> **YOUR TASK**
Would you filter these records and copy every line that has the word "numAt"?

> **RECORDS FOR THE EXERCISE**
-- ==== Sys2Proof/Machine/Float.lean ====
section
/-! DEFINITION. IEEE 754 arithmetic on bit patterns, written out exactly: binary32 and binary16, rounding to nearest even
or directed (R144, R145, R146), and the approximations of R144 within their stated error bounds. -/
namespace Sys2Proof.Machine

/-- A binary format: precision in bits (with the hidden bit) and exponent width. -/
structure FFmt where
  p : Nat
  ew : Nat
  deriving DecidableEq, Repr

/-- binary32. -/
def f32 : FFmt := ⟨24, 8⟩
/-- binary16. -/
def f16 : FFmt := ⟨11, 5⟩

/-- A decoded value: NaN, an infinity, or (-1)^neg · m · 2^e. -/
inductive FVal where
  | nan
  | inf (neg : Bool)
  | num (neg : Bool) (m : Nat) (e : Int)
  deriving DecidableEq, Repr

/-- R146. The rounding modes of MOD: nearest-even, toward zero, toward -infinity, toward +infinity. -/
inductive Rnd where | ne | tz | dn | up
  deriving DecidableEq, Repr

/-- R146. The rounding that a MOD value selects. -/
def rndOf : Nat → Rnd
  | 1 => .tz | 2 => .dn | 3 => .up | _ => .ne

/-- The exponent bias. -/
def FFmt.bias (f : FFmt) : Nat := 2 ^ (f.ew - 1) - 1
/-- The exponent of the lowest bit of a subnormal. -/
def FFmt.qmin (f : FFmt) : Int := 1 - (f.bias : Int) - ((f.p - 1 : Nat) : Int)
/-- The canonical quiet NaN (R145). -/
def FFmt.qnan (f : FFmt) : Nat := (2 ^ f.ew - 1) * 2 ^ (f.p - 1) + 2 ^ (f.p - 2)
/-- An infinity. -/
def FFmt.infBits (f : FFmt) (neg : Bool) : Nat := b2n neg * 2 ^ (f.p - 1 + f.ew) + (2 ^ f.ew - 1) * 2 ^ (f.p - 1)
/-- The largest finite value. -/
def FFmt.maxBits (f : FFmt) (neg : Bool) : Nat := f.infBits neg - 1
/-- A zero. -/
def FFmt.zeroBits (f : FFmt) (neg : Bool) : Nat := b2n neg * 2 ^ (f.p - 1 + f.ew)

/-- Decode a bit pattern. -/
def fdec (f : FFmt) (b : Nat) : FVal :=
  let neg := bitAt b (f.p - 1 + f.ew)
  let ex := bitsOf b (f.p - 1) f.ew
  let fr := bitsOf b 0 (f.p - 1)
  if ex = 2 ^ f.ew - 1 then (if fr = 0 then .inf neg else .nan)
  else if ex = 0 then .num neg fr f.qmin
  else .num neg (fr + 2 ^ (f.p - 1)) (f.qmin + (ex : Int) - 1)

/-- Does the remainder round the magnitude up? `rem` of `2^sh`, with a sticky tail below it. -/
def roundsUp (r : Rnd) (neg odd : Bool) (rem sh : Nat) (sticky : Bool) : Bool :=
  match r with
  | .ne => let h := 2 ^ sh; decide (2 * rem > h) || (decide (2 * rem = h) && (sticky || odd))
  | .tz => false
  | .dn => neg && (decide (rem ≠ 0) || sticky)
  | .up => !neg && (decide (rem ≠ 0) || sticky)

/-- Round (-1)^neg · (n + tail) · 2^e into the format, where 0 ≤ tail < 1 and `sticky` says tail ≠ 0. Where sticky is set, `n` has
at least p + 2 bits. A zero result keeps the sign `neg`. -/
def fround (f : FFmt) (r : Rnd) (neg : Bool) (n : Nat) (e : Int) (sticky : Bool) : Nat :=
  if n = 0 then
    (if sticky && roundsUp r neg false 0 1 true then f.zeroBits neg + 1 else f.zeroBits neg)
  else
    let len : Int := (Nat.log2 n : Int) + 1
    let q0 := e + len - (f.p : Int)
    let q := if q0 < f.qmin then f.qmin else q0
    let sh := (q - e).toNat
    let m0 := if q ≤ e then n * 2 ^ (e - q).toNat else n / 2 ^ sh
    let rem := if q ≤ e then 0 else n % 2 ^ sh
    let m1 := if roundsUp r neg (m0 % 2 = 1) rem sh sticky then m0 + 1 else m0
    let m := if m1 = 2 ^ f.p then m1 / 2 else m1
    let q' := if m1 = 2 ^ f.p then q + 1 else q
    let bexp := (q' - f.qmin).toNat + 1
    if m < 2 ^ (f.p - 1) then f.zeroBits neg + m
    else if bexp ≥ 2 ^ f.ew - 1 then
      (match r with
       | .ne => f.infBits neg
       | .tz => f.maxBits neg
       | .dn => if neg then f.infBits neg else f.maxBits neg
       | .up => if neg then f.maxBits neg else f.infBits neg)
    else f.zeroBits neg + bexp * 2 ^ (f.p - 1) + (m - 2 ^ (f.p - 1))

/-- The signed integer numerator of a finite value at exponent `e0` (which is not above its own). -/
def numAt (neg : Bool) (m : Nat) (e e0 : Int) : Int :=
  let v : Int := (m * 2 ^ (e - e0).toNat : Nat)
  if neg then -v else v

/-- Sum of two finite values, exactly, then rounded; an exact zero is +0 unless both are negative. -/
def faddNum (f : FFmt) (r : Rnd) (s1 : Bool) (m1 : Nat) (e1 : Int) (s2 : Bool) (m2 : Nat) (e2 : Int) : Nat :=
  let e0 := if e1 < e2 then e1 else e2
  let t := numAt s1 m1 e1 e0 + numAt s2 m2 e2 e0
  if t = 0 then f.zeroBits (if m1 = 0 ∧ m2 = 0 then (s1 && s2) else false)
  else fround f r (decide (t < 0)) t.natAbs e0 false

/-- A + B (R144). -/
def fadd (f : FFmt) (a b : Nat) : Nat :=
  match fdec f a, fdec f b with
  | .nan, _ => f.qnan
  | _, .nan => f.qnan
  | .inf s, .inf t => if s = t then f.infBits s else f.qnan
  | .inf s, _ => f.infBits s
  | _, .inf t => f.infBits t
  | .num s1 m1 e1, .num s2 m2 e2 => faddNum f .ne s1 m1 e1 s2 m2 e2

/-- The bit pattern with the sign bit inverted (R144 FNEG). -/
def fneg (f : FFmt) (a : Nat) : Nat :=
  let top := 2 ^ (f.p - 1 + f.ew)
  if bitAt a (f.p - 1 + f.ew) then a % top else a % top + top

/-- The bit pattern with the sign bit cleared (R144 FABS). -/
def fabs (f : FFmt) (a : Nat) : Nat := a % 2 ^ (f.p - 1 + f.ew)

/-- A − B (R144). -/
def fsub (f : FFmt) (a b : Nat) : Nat := fadd f a (fneg f b)

/-- A × B (R144). -/
def fmul (f : FFmt) (a b : Nat) : Nat :=
  match fdec f a, fdec f b with
  | .nan, _ => f.qnan
  | _, .nan => f.qnan
  | .inf s, .inf t => f.infBits (s != t)
  | .inf s, .num t m _ => if m = 0 then f.qnan else f.infBits (s != t)
  | .num s m _, .inf t => if m = 0 then f.qnan else f.infBits (s != t)
  | .num s1 m1 e1, .num s2 m2 e2 => fround f .ne (s1 != s2) (m1 * m2) (e1 + e2) false

/-- A × B + C with one rounding (R144 FFMA). -/
def ffma (f : FFmt) (a b c : Nat) : Nat :=
  match fdec f a, fdec f b, fdec f c with
  | .nan, _, _ => f.qnan
  | _, .nan, _ => f.qnan
  | _, _, .nan => f.qnan
  | .num s1 m1 e1, .num s2 m2 e2, .num s3 m3 e3 => faddNum f .ne (s1 != s2) (m1 * m2) (e1 + e2) s3 m3 e3
  | .num _ _ _, .num _ _ _, .inf t => f.infBits t
  | .inf s, .num t m _, d => if m = 0 then f.qnan else infPlus f (s != t) d
  | .num s m _, .inf t, d => if m = 0 then f.qnan else infPlus f (s != t) d
  | .inf s, .inf t, d => infPlus f (s != t) d
where
  /-- An infinite product plus C. -/
  infPlus (f : FFmt) (s : Bool) : FVal → Nat
    | .inf t => if s = t then f.infBits s else f.qnan
    | .nan => f.qnan
    | .num _ _ _ => f.infBits s

/-- A / B, correctly rounded (R144 FDIV). -/
def fdiv (f : FFmt) (a b : Nat) : Nat :=
  match fdec f a, fdec f b with
  | .nan, _ => f.qnan
  | _, .nan => f.qnan
  | .inf _, .inf _ => f.qnan
  | .inf s, .num t _ _ => f.infBits (s != t)
  | .num s _ _, .inf t => f.zeroBits (s != t)
  | .num s m1 e1, .num t m2 e2 =>
    if m2 = 0 then (if m1 = 0 then f.qnan else f.infBits (s != t))
    else if m1 = 0 then f.zeroBits (s != t)
    else
      let k := 2 * f.p + 8
      let n := m1 * 2 ^ k
      fround f .ne (s != t) (n / m2) (e1 - e2 - (k : Int)) (decide (n % m2 ≠ 0))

> **SOLUTION TO THIS TASK**
def numAt (neg : Bool) (m : Nat) (e e0 : Int) : Int :=
  let t := numAt s1 m1 e1 e0 + numAt s2 m2 e2 e0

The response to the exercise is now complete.